Six weeks later I began experiencing violent symptoms of infection, including fevers, chills, increased drainage, redness around the site, general malaise and weakness.  I went back into the hospital where they confirmed that it was infected and immediately put me into surgery.  I spent a week in the hospital and had three irrigation and debridement surgeries.  I left the hospital and had a Wound Vacuum Assisted Closure (V.A.C.) to help the wound heal.  Two weeks after leaving the hospital I went back in to get the wound surgically closed.  It was closed over suction drains, to assist with the drainage, and then I returned home.  A week or so later I noticed issues with the suction and drainage from the wound.  It wasn’t closing and there was a small hole similar to the one I had before my infection.  The doctor restitched it and gave it one more try.  It still didn’t close properly and then we went back to surgery with a plastic surgeon to allow him to weigh in with regards to skin/muscle grafts as a method of closure.  The Plastic Surgeon suggested a couple of months with the Wound VAC to see if it would close the wound.  A week after he placed the VAC I told him the numbers I had for drainage and he suggested I go to a non-military hospital where they have more experience in dealing with surgical wounds that go awry, like this one did.  It seemed that the main issue was that the bones removed were so close to my hip joint that joint fluid was constantly leaking from the hip joint.

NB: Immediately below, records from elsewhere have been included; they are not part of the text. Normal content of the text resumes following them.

-- ==== Sys2Proof/Machine/ManagementLink.lean ====
section
/-! DEFINITION. Frames and data bytes of the management link: the frame states (R158), data bytes of a read frame (R159, R161,
R150), data bytes of a write frame with staging and commits (R160, R162, R170) and the tests of each owner (R5, R81, R65, R88,
R153, R149, R163, R186), with the meanings of the link's rows other than commands. -/

namespace Sys2Proof.Machine

/-! ## Frames (R158, R159) -/

/-- R159: the frame ends and forgets its index, staging buffer and snapshot. -/
def Link.ended (l : Link) : Link :=
  { l with
    frame := .idle
    inBits := []
    indexHigh := none
    staging := []
    snapshot := none
    out := none
    mdo := none }

/-- Whether MCLK stands between two bytes: no bit of a byte, and no first index byte, has been taken by itself, and MCLK is
low. -/
def State.betweenBytes (s : State) : Bool :=
  s.link.inBits.isEmpty && s.link.indexHigh.isNone && !s.pins.mclkHigh

/-- The frame state as the row of a completed byte finds it. Within a byte such a row is not this event, and finds no frame
(log 2, log 25). -/
def State.byteFrame (s : State) : Frame :=
  if s.betweenBytes then s.link.frame else .idle

/-- FRAME_OPEN (R158, R157): MSEL_N falls with MCLK low (log 25). While a reset is held the link ignores the lines, whose
levels still change (R169). -/
def execFrameOpen (s : State) : Host.Outcome State Fault Refusal :=
  let q := s.quiet
  if q.pins.mselLow then .next q
  else
    let s1 := q.withPins { q.pins with mselLow := true, mclkHigh := false }
    if s1.resetHeld then .next s1 else .next (s1.withLink { s1.link.ended with frame := .ident })

/-- FRAME_END (R159): MSEL_N rises. -/
def execFrameEnd (s : State) : Host.Outcome State Fault Refusal :=
  let q := s.quiet
  if q.pins.mselLow then .next ((q.withPins { q.pins with mselLow := false }).withLink q.link.ended) else .next q

/-- R158: the frame state after the identifier byte. -/
def identifiedFrame (b : Byte) : Frame :=
  if b &&& 0x7F = 0x2E then .index (if b.msb then .readFrame else .writeFrame) else .skip

/-- IDENTIFIER_BYTE (R158). -/
def execIdentifierByte (b : Byte) (s : State) : Host.Outcome State Fault Refusal :=
  let q := s.quiet
  match q.byteFrame with
  | .ident => .next (q.withLink { q.link with frame := identifiedFrame b })
  | .idle | .index _ | .read _ | .write _ | .skip => .next q

/-- INDEX_BYTES (R158): the index, high byte first. In a read frame the first data byte is presented, as at the falling edge
that follows (R159; log 11). -/
def execIndexBytes (high low : Byte) (s : State) : Host.Outcome State Fault Refusal :=
  let q := s.quiet
  let i : Index := high ++ low
  match q.byteFrame with
  | .index .readFrame => .next ((q.withLink { q.link with frame := .read i }).present i)
  | .index .writeFrame => .next (q.withLink { q.link with frame := .write i })
  | .idle | .ident | .read _ | .write _ | .skip => .next q

/-! ## Data bytes of a read frame (R159, R150) -/

/-- R150: completing the read of index 0x002F removes the head record that the snapshot names. -/
def State.completeRead (s : State) (i : Index) : State :=
  match s.link.snapshot with
  | none => s
  | some n =>
    if i = 0x002F && n.field = .headRecord && n.namesRecord then s.withEvents s.events.removeHead else s

/-- HEAD_RECORD_REMOVAL (R150, R159): the data byte at the current index of a read frame is complete; the index increases and
the next byte is presented, as at the falling edge that follows (log 11). -/
def execHeadRecordRemoval (s : State) : Host.Outcome State Fault Refusal :=
  let q := s.quiet
  match q.byteFrame with
  | .read i =>
    let s1 := q.completeRead i
    .next ((s1.withLink { s1.link with frame := .read (i + 1) }).present (i + 1))
  | .idle | .ident | .index _ | .write _ | .skip => .next q

/-! ## The owners' tests (R160) -/

/-- R5: the tests 4 to 6 of R23 on the values a SUSPENDED window would hold. -/
def Window.rangesValid (r : Window) : Bool :=
  r.sizeCodeValid && r.basesAligned && !r.selfOverlap

/-- R186: a change of a SUSPENDED window's ranges answers RETRY to every write routed and not yet issued that lies in the
ranges before or after it. -/
def State.settleRangeChange (s : State) (w : WindowId) (before after : Window) : State :=
  if before = after then s
  else ((s.setWindow w after).settleWrites (fun a => before.inRanges a || after.inRanges a) .retry).retest.acceptStanding

/-- R5: a commit to a window's base, twin or size code. -/
def State.commitRange (s : State) (w : WindowId) (after : Window) : State :=
  match s.windows[w].state with
  | .disabled => s.setWindow w after
  | .suspended => if after.rangesValid then s.settleRangeChange w s.windows[w] after else s.refuseWrite
  | .seeding | .active | .homing | .faulted => s.refuseWrite

/-- R5: a commit to a window's group or foreign policy; none where the value names none. -/
def State.commitMode (s : State) (w : WindowId) (after : Option Window) : State :=
  match s.windows[w].state, after with
  | .disabled, some r => (s.setWindow w r).testRollbacks
  | .suspended, some r => (s.setWindow w r).testRollbacks
  | _, _ => s.refuseWrite

/-- R81: a commit to a group's producers, source, lag or trigger: taken only while the group is OPEN and the value is
accepted. -/
def State.commitGroup (s : State) (g : GroupId) (after : Option Group) : State :=
  match s.groups[g].state, after with
  | .opened, some r => s.setGroup g r
  | _, _ => s.refuseWrite

/-- R182: a group with a composed trigger value: first byte 0 makes it absent, 1..16 names the window. -/
def Group.withTrigger (r : Group) (value : Nat) : Option Group :=
  if value % 256 = 0 then some { r with trigger := none }
  else match triggerOf (value % 256 - 1) (value / 256) with
    | none => none
    | some x => some { r with trigger := some x }

/-- R163: a limit is not 0. -/
def State.commitLimit (s : State) (value : Nat) (after : Link) : State :=
  if value = 0 then s.refuseWrite else s.withLink after

/-- R160: the commit of a composed value, by the owner of the field. -/
def State.commit (s : State) (f : Field) (v : Nat) : State :=
  match f with
  | .argument => s.withLink { s.link with argument := BitVec.ofNat 8 v }
  | .holdLimit => s.commitLimit v { s.link with holdLimit := BitVec.ofNat 16 v }
  | .lockLimit => s.commitLimit v { s.link with lockLimit := BitVec.ofNat 16 v }
  | .memoryLimit => s.commitLimit v { s.link with memoryLimit := BitVec.ofNat 16 v }
  | .eventMask => s.withEvents (s.events.setMask (BitVec.ofNat 32 v))
  | .overrun => if v = 0 then s.withEvents s.events.clearOverrun else s.refuseWrite
  | .writeRefused => if v = 0 then s.withLink { s.link with writeRefused := false } else s.refuseWrite
  | .windowBase w => s.commitRange w { s.windows[w] with base := BitVec.ofNat 32 v }
  | .windowTwin w => s.commitRange w { s.windows[w] with twin := BitVec.ofNat 32 v }
  | .windowSizeCode w => s.commitRange w { s.windows[w] with sizeCode := BitVec.ofNat 8 v }
  | .windowGroup w => s.commitMode w ((groupOf v).map fun g => { s.windows[w] with group := g })
  | .windowPolicy w => s.commitMode w ((policyOf v).map fun p => { s.windows[w] with policy := p })
  | .groupProducers g => s.commitGroup g (some { s.groups[g] with producers := BitVec.ofNat 16 v })
  | .groupSource g => s.commitGroup g ((sourceOf v).map fun e => { s.groups[g] with source := e })
  | .groupLag g => s.commitGroup g ((lagOf v).map fun l => { s.groups[g] with lag := l })
  | .groupHold g => s.writeHold g (decide (v ≠ 0))
  | .groupTrigger g => s.commitGroup g (s.groups[g].withTrigger v)
  | .sourceCloseDelay e => s.setSource e { s.timing.sources[e] with closeDelay := BitVec.ofNat 24 v }
  | .code => s
  | .result | .eventCount | .headRecord | .windowEnableAtBoot _ | .windowStatus _ | .groupStatus _ | .sourceCounter _
  | .sourcePhase _ | .sourceCloseTimer _ => s.refuseWrite

/-! ## Data bytes of a write frame (R160, R162, R170) -/

/-- R170: the fields that take writes during a boot load. -/
def Field.openInBoot : Field → Bool
  | .argument => true
  | .code => true
  | .writeRefused => true
  | _ => false

/-- R160, R162, R170: the byte written at an index that holds no command code. -/
def State.writeAt (s : State) (i : Index) (b : Byte) : State :=
  match fieldAt i with
  | none => s
  | some (f, o) =>
    if f.readOnly then s.refuseWrite
    else if s.bootInProgress && !f.openInBoot then s.refuseWrite
    else if o + 1 < f.width then s.withLink { s.link with staging := (i, b) :: s.link.staging }
    else
      (s.withLink { s.link with staging := [] }).commit f
        (s.composed f (i - BitVec.ofNat 16 o) ((i, b) :: s.link.staging))

/-- The rows of the table that a written data byte can be. -/
inductive ByteRow where
  | fieldWrite
  | windowConfigWrite
  | groupConfigWrite
  | holdWrite
  | closeDelayWrite
  | limitWrite
  | eventMaskWrite
  | overrunFlagClear
  | writeRefusedFlagClear
  | command
  deriving DecidableEq, Repr

/-- The row of a byte that commits a field. -/
def commitRow (f : Field) (b : Byte) : ByteRow :=
  match f with
  | .code => .command
  | .holdLimit | .lockLimit | .memoryLimit => .limitWrite
  | .eventMask => .eventMaskWrite
  | .overrun => if b = 0 then .overrunFlagClear else .fieldWrite
  | .writeRefused => if b = 0 then .writeRefusedFlagClear else .fieldWrite
  | .windowBase _ | .windowTwin _ | .windowSizeCode _ | .windowGroup _ | .windowPolicy _ => .windowConfigWrite
  | .groupProducers _ | .groupSource _ | .groupLag _ | .groupTrigger _ => .groupConfigWrite
  | .groupHold _ => .holdWrite
  | .sourceCloseDelay _ => .closeDelayWrite
  | .argument | .result | .eventCount | .headRecord | .windowEnableAtBoot _ | .windowStatus _ | .groupStatus _
  | .sourceCounter _ | .sourcePhase _ | .sourceCloseTimer _ => .fieldWrite

/-- The row of a byte written at an index: a staged, refused or unassigned byte is a FIELD_WRITE. -/
def byteRow (i : Index) (b : Byte) : ByteRow :=
  match fieldAt i with
  | none => .fieldWrite
  | some (f, o) => if o + 1 < f.width then .fieldWrite else commitRow f b

/-- R159: a data byte is written at the current index of a write frame, which then increases by one. -/
def State.writeByte (s : State) (i : Index) (b : Byte) : State :=
  let s1 := s.writeAt i b
  s1.withLink { s1.link with frame := .write (i + 1) }

/-- A completed data byte of a write frame, taken as the row it is; a byte of another row is not this event
(log 2). -/
def State.byteAs (s : State) (row : ByteRow) (b : Byte) : State :=
  match s.byteFrame with
  | .write i => if byteRow i b = row then s.writeByte i b else s
  | .idle | .ident | .index _ | .read _ | .skip => s

/-- FIELD_WRITE (R160, R162). -/
def execFieldWrite (b : Byte) (s : State) : Host.Outcome State Fault Refusal :=
  .next (s.quiet.byteAs .fieldWrite b)

/-- WINDOW_CONFIG_WRITE (R5, R186). -/
def execWindowConfigWrite (b : Byte) (s : State) : Host.Outcome State Fault Refusal :=
  .next (s.quiet.byteAs .windowConfigWrite b)

/-- GROUP_CONFIG_WRITE (R81, R182). -/
def execGroupConfigWrite (b : Byte) (s : State) : Host.Outcome State Fault Refusal :=
  .next (s.quiet.byteAs .groupConfigWrite b)

/-- HOLD_WRITE (R65). -/
def execHoldWrite (b : Byte) (s : State) : Host.Outcome State Fault Refusal :=
  .next (s.quiet.byteAs .holdWrite b)

/-- CLOSE_DELAY_WRITE (R88). -/
def execCloseDelayWrite (b : Byte) (s : State) : Host.Outcome State Fault Refusal :=
  .next (s.quiet.byteAs .closeDelayWrite b)

/-- LIMIT_WRITE (R163). -/
def execLimitWrite (b : Byte) (s : State) : Host.Outcome State Fault Refusal :=
  .next (s.quiet.byteAs .limitWrite b)

/-- EVENT_MASK_WRITE (R153). -/
def execEventMaskWrite (b : Byte) (s : State) : Host.Outcome State Fault Refusal :=
  .next (s.quiet.byteAs .eventMaskWrite b)

/-- OVERRUN_FLAG_CLEAR (R149). -/
def execOverrunFlagClear (s : State) : Host.Outcome State Fault Refusal :=
  .next (s.quiet.byteAs .overrunFlagClear 0)

/-- WRITE_REFUSED_FLAG_CLEAR (R162). -/
def execWriteRefusedFlagClear (s : State) : Host.Outcome State Fault Refusal :=
  .next (s.quiet.byteAs .writeRefusedFlagClear 0)

end Sys2Proof.Machine
end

Luckily, the strand of staph infection I had was not MRSA or VRSA, and was relatively easy to treat.  I took IV antibiotics, for nearly four months after the infection was diagnosed, and transitioned to oral antibiotics for another three months to ensure that the infection did not get into my bones that were so close to the surgical site.

I was lucky enough to be seen and treated by some of the best surgeons at UCLA, one of the best teaching hospitals in the country, and after one surgery the wound closed properly over drains.  After a period of a few months the drains stopped draining to the point where they could be removed, and the wound was healed.  This was quite an ordeal (lasting around 8 months with the antibiotic treatment), but regardless of the complications I really enjoy the benefits and would certainly do it again.  If I knew what I knew now though I would probably schedule three months off of work instead of two days.  I also had initially planned to have the surgery on my right hip but after doing range of motion exercises and stretching (and a few bony pops) the right hip has an almost normal range of motion.  At some point I may look to have the surgery but for now am enjoying my time spent outside of the hospital


The most thorough ‘scholarly’ article I found regarding HO was on Wikipedia.  Someone did a very good job editing this article and included many current references regarding the ailment.  Unfortunately, I didn’t find this article until about a month after I noticed the signs of HO in my body.

In summary, if you know anyone that is newly paralyzed or an amputee, I highly suggest you refer them to some of the reference materials regarding this condition.  Every situation is different, but I can certainly tell you from my experience that early prevention of this condition is much easier than getting rid of it once the bony matrices have settled.  Finding a good surgeon to do this surgery is very difficult and you should ask very pointed, sometimes uncomfortable, questions including:

-How many times have you done this surgery?

-Are there clients you have done this operation on that I can contact?

-Is this hospital equipped with advanced surgeons who can assist if there are complications with my surgery?

Many doctors and surgeons have never heard of this condition before.  The first Orthopedic Surgeon I saw about this issue asked me ‘Heterotopic Ossification?  What is that?’ followed by ‘Can we even do that surgery here?’ after my explanation of the condition.  No matter how you look at this condition, it is very serious and life-changing for individuals already dealing with catastrophic injuries.  My advice to everyone at risk is to prevent it before it starts and to do as much research as you possibly can to understand the potential courses of treatment before going under the knife.